**INFORMATION PROVIDED**:
________
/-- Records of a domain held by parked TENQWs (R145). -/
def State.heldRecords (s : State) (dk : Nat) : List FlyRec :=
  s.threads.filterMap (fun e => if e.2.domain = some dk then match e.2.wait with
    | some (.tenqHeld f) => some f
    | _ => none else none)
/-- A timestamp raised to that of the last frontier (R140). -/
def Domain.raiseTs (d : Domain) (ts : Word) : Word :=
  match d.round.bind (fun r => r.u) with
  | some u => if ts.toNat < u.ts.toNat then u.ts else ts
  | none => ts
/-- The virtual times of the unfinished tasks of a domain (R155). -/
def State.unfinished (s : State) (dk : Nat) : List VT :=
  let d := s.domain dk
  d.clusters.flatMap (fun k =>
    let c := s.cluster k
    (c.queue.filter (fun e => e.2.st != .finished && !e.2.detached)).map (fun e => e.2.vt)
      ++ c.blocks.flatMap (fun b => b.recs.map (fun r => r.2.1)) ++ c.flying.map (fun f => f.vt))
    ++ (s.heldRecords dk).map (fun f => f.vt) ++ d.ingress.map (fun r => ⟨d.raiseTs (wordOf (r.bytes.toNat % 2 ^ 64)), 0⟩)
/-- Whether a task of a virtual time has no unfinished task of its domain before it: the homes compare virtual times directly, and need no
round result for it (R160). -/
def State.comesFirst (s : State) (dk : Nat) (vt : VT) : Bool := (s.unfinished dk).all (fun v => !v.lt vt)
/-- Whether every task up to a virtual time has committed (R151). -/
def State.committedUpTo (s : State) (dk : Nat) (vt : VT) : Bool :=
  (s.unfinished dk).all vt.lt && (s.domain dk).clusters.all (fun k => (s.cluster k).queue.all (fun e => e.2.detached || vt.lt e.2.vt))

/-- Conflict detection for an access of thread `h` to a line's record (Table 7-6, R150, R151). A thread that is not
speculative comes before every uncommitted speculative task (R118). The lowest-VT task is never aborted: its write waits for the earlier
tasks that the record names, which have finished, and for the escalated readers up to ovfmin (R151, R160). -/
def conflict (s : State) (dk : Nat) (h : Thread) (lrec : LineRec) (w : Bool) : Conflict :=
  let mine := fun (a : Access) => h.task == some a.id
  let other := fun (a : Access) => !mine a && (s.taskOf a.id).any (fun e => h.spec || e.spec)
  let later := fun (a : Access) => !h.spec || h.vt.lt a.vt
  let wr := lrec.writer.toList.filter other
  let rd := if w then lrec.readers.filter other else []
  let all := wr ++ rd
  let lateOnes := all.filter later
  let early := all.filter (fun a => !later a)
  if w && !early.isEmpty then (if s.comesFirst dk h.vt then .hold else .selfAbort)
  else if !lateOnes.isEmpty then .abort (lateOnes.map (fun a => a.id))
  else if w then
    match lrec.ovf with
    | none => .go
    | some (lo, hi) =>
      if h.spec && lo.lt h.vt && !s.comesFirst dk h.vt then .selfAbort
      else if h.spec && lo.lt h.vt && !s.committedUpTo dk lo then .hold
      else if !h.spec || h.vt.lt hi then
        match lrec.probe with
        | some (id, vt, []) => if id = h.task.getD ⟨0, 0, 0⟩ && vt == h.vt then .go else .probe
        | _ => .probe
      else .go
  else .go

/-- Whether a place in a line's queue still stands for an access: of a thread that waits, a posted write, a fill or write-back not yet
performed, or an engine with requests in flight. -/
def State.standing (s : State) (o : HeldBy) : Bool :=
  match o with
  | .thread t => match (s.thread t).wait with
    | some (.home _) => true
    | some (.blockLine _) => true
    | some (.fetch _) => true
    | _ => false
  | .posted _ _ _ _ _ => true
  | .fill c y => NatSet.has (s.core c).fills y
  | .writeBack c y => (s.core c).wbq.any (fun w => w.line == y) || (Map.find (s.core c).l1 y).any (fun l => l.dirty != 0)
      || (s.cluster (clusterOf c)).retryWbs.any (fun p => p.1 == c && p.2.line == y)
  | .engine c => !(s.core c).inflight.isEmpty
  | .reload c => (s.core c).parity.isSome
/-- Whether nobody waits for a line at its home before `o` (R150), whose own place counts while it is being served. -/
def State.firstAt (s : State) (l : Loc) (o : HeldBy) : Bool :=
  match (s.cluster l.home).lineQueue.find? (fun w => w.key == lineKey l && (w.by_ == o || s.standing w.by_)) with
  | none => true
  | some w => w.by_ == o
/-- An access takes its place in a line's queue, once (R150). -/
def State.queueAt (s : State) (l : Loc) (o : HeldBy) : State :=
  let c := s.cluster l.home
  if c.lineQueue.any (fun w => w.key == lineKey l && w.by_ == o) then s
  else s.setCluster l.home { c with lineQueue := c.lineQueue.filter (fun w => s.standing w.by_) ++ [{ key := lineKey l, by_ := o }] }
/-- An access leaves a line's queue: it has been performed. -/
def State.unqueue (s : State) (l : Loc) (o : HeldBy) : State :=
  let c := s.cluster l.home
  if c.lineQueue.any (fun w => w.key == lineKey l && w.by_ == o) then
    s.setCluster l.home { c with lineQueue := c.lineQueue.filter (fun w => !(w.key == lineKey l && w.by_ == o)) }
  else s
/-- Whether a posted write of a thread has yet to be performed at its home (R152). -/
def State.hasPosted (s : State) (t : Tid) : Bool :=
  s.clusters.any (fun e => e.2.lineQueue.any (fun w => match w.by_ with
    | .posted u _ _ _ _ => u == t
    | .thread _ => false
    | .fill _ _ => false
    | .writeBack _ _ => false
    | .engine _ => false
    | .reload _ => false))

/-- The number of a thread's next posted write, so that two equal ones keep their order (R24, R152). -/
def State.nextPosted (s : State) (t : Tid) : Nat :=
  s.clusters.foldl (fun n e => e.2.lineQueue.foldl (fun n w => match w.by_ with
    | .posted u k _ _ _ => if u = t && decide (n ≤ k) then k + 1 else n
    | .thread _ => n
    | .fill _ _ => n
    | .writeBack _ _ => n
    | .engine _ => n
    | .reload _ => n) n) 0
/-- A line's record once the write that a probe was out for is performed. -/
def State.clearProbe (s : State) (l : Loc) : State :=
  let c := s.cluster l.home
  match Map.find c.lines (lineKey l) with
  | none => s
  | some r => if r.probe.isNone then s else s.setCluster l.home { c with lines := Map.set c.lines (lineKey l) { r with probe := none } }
________
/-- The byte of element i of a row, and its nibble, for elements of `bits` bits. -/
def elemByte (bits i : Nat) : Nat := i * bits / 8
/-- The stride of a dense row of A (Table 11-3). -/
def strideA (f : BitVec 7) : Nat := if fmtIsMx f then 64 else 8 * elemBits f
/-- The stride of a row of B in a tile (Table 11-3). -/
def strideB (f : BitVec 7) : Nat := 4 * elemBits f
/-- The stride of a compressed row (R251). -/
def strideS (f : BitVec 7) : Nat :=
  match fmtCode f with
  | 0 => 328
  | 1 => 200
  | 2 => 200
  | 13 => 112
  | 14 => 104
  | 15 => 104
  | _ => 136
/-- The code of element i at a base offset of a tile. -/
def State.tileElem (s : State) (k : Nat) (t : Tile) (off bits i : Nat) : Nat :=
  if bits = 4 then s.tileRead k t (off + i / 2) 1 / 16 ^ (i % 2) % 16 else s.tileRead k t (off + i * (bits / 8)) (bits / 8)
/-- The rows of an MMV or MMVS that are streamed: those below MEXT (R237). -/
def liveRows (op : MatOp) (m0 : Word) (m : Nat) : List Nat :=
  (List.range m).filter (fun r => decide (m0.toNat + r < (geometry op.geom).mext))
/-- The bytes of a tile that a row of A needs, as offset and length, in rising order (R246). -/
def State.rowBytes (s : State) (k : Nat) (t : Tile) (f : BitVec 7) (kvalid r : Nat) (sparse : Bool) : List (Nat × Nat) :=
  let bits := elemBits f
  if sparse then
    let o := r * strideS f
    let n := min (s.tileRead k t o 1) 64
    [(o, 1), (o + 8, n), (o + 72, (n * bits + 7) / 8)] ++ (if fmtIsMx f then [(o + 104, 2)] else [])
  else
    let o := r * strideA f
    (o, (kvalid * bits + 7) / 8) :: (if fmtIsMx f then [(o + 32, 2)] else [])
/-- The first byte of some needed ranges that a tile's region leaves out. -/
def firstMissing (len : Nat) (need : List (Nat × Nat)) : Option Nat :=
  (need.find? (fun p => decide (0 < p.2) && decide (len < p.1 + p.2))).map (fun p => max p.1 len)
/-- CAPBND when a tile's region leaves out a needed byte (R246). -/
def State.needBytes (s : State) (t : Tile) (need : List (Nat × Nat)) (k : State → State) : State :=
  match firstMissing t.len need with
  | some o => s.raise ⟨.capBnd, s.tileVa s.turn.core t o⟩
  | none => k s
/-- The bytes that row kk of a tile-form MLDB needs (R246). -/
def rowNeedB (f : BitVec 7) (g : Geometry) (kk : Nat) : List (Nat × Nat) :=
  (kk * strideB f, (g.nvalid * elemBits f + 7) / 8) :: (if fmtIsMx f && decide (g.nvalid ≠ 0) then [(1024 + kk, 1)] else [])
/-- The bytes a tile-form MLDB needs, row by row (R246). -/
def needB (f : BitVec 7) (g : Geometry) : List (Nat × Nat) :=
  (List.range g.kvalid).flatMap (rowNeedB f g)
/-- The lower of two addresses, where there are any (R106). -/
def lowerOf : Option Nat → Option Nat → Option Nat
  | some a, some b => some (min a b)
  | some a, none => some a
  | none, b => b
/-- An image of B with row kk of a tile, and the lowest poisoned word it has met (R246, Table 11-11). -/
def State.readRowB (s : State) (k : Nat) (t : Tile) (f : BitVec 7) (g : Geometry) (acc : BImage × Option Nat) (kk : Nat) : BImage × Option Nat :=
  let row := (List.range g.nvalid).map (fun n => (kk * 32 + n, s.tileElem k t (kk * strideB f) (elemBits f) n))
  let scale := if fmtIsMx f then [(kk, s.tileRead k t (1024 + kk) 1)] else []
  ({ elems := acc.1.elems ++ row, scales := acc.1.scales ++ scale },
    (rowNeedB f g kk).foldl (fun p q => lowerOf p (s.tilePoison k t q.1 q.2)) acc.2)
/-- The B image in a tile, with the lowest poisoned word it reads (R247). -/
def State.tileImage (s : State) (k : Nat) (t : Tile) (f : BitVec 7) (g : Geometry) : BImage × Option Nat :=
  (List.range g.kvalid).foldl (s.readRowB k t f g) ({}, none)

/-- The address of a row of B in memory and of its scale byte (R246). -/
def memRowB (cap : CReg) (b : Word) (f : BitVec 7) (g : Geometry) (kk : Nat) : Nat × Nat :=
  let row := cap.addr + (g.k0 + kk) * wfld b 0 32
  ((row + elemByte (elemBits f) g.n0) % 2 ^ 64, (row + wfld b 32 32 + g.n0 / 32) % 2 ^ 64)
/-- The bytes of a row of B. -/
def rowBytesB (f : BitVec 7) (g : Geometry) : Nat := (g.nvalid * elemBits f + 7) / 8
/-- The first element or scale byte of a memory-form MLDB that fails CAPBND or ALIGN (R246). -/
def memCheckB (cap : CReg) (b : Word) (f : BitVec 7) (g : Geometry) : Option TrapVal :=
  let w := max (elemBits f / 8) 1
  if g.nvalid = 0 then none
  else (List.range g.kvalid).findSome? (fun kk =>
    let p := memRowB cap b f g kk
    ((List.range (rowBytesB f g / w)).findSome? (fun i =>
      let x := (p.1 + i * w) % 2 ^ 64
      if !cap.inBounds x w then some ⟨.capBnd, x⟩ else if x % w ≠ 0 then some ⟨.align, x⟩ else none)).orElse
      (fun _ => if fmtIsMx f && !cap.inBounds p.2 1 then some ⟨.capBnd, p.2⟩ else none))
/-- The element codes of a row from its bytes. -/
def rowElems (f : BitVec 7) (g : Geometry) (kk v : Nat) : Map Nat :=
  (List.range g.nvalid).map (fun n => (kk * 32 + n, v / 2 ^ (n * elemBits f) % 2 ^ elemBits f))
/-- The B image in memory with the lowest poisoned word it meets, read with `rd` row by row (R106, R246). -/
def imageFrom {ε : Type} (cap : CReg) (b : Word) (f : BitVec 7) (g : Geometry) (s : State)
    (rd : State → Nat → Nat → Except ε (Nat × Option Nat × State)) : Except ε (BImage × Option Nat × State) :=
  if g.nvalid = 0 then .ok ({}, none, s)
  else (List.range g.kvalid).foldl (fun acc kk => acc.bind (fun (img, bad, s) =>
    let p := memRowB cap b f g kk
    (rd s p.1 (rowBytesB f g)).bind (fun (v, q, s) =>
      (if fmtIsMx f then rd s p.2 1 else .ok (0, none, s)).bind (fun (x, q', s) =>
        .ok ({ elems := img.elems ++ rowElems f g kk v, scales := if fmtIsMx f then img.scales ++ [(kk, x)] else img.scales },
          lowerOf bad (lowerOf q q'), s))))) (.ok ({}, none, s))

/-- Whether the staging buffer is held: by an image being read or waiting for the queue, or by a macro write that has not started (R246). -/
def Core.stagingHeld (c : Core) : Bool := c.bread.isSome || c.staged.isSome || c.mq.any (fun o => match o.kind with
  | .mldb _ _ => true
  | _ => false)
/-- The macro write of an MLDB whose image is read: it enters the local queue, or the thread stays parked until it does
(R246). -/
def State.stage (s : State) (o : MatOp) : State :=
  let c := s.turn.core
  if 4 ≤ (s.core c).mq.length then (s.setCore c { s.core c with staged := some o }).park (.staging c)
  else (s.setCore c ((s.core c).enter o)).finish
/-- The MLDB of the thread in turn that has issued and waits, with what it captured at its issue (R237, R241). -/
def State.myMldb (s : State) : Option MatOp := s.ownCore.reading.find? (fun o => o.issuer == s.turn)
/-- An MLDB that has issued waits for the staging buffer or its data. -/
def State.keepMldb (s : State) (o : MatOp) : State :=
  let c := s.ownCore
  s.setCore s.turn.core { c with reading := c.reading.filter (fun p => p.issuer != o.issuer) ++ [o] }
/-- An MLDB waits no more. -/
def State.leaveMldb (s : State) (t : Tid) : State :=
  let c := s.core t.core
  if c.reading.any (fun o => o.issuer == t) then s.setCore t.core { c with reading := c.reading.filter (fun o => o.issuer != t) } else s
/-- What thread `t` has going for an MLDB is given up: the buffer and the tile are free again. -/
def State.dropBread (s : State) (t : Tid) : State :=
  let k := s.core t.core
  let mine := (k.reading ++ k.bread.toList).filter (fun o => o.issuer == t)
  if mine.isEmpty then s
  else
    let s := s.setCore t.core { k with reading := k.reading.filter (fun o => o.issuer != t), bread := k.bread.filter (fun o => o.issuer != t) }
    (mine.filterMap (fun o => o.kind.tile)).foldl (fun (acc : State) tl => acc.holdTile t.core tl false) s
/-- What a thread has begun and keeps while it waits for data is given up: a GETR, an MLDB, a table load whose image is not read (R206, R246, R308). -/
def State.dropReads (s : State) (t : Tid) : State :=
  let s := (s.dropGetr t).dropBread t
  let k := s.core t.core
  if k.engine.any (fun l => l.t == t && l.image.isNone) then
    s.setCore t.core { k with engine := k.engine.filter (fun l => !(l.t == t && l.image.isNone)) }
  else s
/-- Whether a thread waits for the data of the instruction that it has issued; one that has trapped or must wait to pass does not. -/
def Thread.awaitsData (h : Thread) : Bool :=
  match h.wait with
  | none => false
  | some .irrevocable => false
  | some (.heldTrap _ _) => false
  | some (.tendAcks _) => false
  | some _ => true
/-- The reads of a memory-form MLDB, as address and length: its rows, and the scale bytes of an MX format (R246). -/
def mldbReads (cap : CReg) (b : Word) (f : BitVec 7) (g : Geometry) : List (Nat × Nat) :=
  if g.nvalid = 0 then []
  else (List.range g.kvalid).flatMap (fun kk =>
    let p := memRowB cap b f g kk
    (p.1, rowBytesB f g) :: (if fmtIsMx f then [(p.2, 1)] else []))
________
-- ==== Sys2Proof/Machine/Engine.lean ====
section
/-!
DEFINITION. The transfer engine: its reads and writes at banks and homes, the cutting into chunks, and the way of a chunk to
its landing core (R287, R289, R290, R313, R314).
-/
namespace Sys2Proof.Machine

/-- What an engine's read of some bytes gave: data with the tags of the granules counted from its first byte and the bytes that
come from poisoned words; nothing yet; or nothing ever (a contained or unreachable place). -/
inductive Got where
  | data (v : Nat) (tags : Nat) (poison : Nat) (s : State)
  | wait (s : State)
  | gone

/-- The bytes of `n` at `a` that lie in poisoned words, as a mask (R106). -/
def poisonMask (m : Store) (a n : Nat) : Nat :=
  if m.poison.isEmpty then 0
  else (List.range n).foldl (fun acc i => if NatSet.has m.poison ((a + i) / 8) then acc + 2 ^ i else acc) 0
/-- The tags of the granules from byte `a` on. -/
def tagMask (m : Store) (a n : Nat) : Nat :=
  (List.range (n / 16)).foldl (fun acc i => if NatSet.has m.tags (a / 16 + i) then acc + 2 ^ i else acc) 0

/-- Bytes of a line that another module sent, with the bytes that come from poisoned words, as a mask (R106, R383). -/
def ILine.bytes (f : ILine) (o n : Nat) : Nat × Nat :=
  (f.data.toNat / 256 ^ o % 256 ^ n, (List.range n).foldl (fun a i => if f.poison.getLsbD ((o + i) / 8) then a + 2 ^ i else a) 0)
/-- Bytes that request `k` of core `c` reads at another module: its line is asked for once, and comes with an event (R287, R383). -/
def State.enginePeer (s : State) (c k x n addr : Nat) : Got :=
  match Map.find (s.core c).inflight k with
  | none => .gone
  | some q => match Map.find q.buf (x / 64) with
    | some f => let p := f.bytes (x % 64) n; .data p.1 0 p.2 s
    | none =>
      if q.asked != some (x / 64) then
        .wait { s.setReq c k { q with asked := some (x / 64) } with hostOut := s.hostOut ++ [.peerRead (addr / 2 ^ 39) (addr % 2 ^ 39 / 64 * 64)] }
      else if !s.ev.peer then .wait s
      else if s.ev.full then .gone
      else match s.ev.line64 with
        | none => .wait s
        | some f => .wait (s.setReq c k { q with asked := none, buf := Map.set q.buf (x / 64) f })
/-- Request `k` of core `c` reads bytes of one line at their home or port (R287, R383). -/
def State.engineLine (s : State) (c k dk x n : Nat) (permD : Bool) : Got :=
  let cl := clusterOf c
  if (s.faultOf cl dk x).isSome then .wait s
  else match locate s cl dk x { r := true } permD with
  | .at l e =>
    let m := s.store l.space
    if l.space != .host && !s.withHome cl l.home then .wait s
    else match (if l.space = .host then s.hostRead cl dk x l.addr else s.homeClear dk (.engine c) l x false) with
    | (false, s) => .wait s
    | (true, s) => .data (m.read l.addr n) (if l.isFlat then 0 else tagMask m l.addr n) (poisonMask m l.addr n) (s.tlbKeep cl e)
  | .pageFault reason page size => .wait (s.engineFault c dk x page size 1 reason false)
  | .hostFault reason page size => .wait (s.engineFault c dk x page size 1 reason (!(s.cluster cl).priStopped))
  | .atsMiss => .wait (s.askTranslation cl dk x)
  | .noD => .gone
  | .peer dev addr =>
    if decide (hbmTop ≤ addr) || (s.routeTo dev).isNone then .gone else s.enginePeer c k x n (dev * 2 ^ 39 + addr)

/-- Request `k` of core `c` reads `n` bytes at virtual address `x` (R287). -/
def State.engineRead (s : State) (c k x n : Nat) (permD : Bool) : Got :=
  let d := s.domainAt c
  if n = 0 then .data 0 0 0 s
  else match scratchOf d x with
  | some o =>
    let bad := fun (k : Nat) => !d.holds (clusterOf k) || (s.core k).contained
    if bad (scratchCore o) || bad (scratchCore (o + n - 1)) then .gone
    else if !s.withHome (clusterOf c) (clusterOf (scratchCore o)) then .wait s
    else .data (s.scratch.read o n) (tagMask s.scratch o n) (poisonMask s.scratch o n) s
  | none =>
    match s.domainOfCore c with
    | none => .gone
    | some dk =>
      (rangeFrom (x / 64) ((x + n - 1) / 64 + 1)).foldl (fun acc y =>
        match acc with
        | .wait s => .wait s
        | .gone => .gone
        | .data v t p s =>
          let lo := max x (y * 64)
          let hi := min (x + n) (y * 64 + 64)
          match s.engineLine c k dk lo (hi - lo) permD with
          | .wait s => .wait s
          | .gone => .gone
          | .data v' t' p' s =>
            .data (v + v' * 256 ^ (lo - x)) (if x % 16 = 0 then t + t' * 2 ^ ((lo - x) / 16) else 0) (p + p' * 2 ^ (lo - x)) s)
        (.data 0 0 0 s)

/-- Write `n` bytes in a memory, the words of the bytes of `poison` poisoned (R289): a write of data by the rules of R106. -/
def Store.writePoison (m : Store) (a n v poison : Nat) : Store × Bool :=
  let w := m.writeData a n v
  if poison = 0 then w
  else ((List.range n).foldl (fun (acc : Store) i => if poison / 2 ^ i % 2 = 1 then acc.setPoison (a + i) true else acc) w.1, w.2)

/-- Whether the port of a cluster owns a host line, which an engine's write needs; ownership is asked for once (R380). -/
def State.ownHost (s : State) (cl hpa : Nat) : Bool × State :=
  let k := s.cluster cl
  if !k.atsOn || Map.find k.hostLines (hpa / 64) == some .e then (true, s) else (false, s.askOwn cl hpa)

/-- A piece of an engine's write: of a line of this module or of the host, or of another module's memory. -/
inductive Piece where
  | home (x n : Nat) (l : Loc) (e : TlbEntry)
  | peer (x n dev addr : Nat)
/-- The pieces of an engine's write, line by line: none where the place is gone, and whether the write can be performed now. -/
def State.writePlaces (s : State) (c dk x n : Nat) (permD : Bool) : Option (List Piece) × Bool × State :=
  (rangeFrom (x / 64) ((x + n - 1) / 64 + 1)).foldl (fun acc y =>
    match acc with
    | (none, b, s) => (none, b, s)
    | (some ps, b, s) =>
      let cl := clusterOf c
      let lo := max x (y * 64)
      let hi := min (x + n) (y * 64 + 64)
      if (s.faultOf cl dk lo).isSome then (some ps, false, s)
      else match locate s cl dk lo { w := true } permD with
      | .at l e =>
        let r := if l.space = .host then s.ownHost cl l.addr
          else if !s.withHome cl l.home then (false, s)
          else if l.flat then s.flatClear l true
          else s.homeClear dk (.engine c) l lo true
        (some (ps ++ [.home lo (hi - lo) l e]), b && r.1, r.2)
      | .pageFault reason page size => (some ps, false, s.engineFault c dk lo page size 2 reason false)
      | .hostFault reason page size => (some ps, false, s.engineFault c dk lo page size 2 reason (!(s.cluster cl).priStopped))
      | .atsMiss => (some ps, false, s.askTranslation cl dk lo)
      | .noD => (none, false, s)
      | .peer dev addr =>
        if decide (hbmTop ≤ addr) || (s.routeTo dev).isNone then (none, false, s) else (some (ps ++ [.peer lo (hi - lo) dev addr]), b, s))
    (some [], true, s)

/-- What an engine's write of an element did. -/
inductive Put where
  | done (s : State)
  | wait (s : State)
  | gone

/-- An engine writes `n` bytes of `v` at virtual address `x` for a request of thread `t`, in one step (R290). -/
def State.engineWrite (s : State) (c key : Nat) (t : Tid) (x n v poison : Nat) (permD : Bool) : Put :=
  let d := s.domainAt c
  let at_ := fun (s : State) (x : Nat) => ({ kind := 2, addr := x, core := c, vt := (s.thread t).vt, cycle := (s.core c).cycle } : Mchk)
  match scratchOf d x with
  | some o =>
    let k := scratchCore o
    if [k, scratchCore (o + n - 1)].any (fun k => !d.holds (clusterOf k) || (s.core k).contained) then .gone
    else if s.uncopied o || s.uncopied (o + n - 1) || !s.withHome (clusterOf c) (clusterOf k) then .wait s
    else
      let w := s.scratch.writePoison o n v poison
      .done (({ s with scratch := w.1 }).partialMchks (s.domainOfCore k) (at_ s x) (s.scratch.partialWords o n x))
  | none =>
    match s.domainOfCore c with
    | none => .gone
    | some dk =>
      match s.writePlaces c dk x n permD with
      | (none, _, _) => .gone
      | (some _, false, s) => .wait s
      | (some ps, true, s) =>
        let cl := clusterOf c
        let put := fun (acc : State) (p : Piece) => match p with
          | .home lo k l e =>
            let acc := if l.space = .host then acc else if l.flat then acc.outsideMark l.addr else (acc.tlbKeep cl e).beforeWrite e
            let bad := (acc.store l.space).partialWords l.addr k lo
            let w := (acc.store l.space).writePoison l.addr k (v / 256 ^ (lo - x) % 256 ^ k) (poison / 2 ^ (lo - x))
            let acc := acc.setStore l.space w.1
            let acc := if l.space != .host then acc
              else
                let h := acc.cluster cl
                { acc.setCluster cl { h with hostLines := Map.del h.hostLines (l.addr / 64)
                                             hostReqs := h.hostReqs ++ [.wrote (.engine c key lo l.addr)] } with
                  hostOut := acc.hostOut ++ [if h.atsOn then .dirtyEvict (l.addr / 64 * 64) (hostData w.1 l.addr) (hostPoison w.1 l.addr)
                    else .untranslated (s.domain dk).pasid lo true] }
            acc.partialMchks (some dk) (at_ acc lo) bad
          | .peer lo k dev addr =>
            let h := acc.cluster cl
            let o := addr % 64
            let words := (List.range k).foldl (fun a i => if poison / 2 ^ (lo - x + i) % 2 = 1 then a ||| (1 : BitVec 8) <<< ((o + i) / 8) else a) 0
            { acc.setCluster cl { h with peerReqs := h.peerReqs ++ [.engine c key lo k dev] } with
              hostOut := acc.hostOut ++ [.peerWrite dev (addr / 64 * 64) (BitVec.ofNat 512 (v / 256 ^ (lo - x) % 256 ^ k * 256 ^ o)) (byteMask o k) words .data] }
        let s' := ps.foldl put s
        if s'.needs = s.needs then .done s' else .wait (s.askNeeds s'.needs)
________
Please give back, exactly as it stands above, the stretch from the line with "w => !(w.key" through the line with "s.clusters.any (fun e", and no line outside it.

**SOLUTION FOR THIS TASK**:
    s.setCluster l.home { c with lineQueue := c.lineQueue.filter (fun w => !(w.key == lineKey l && w.by_ == o)) }
  else s
/-- Whether a posted write of a thread has yet to be performed at its home (R152). -/
def State.hasPosted (s : State) (t : Tid) : Bool :=
  s.clusters.any (fun e => e.2.lineQueue.any (fun w => match w.by_ with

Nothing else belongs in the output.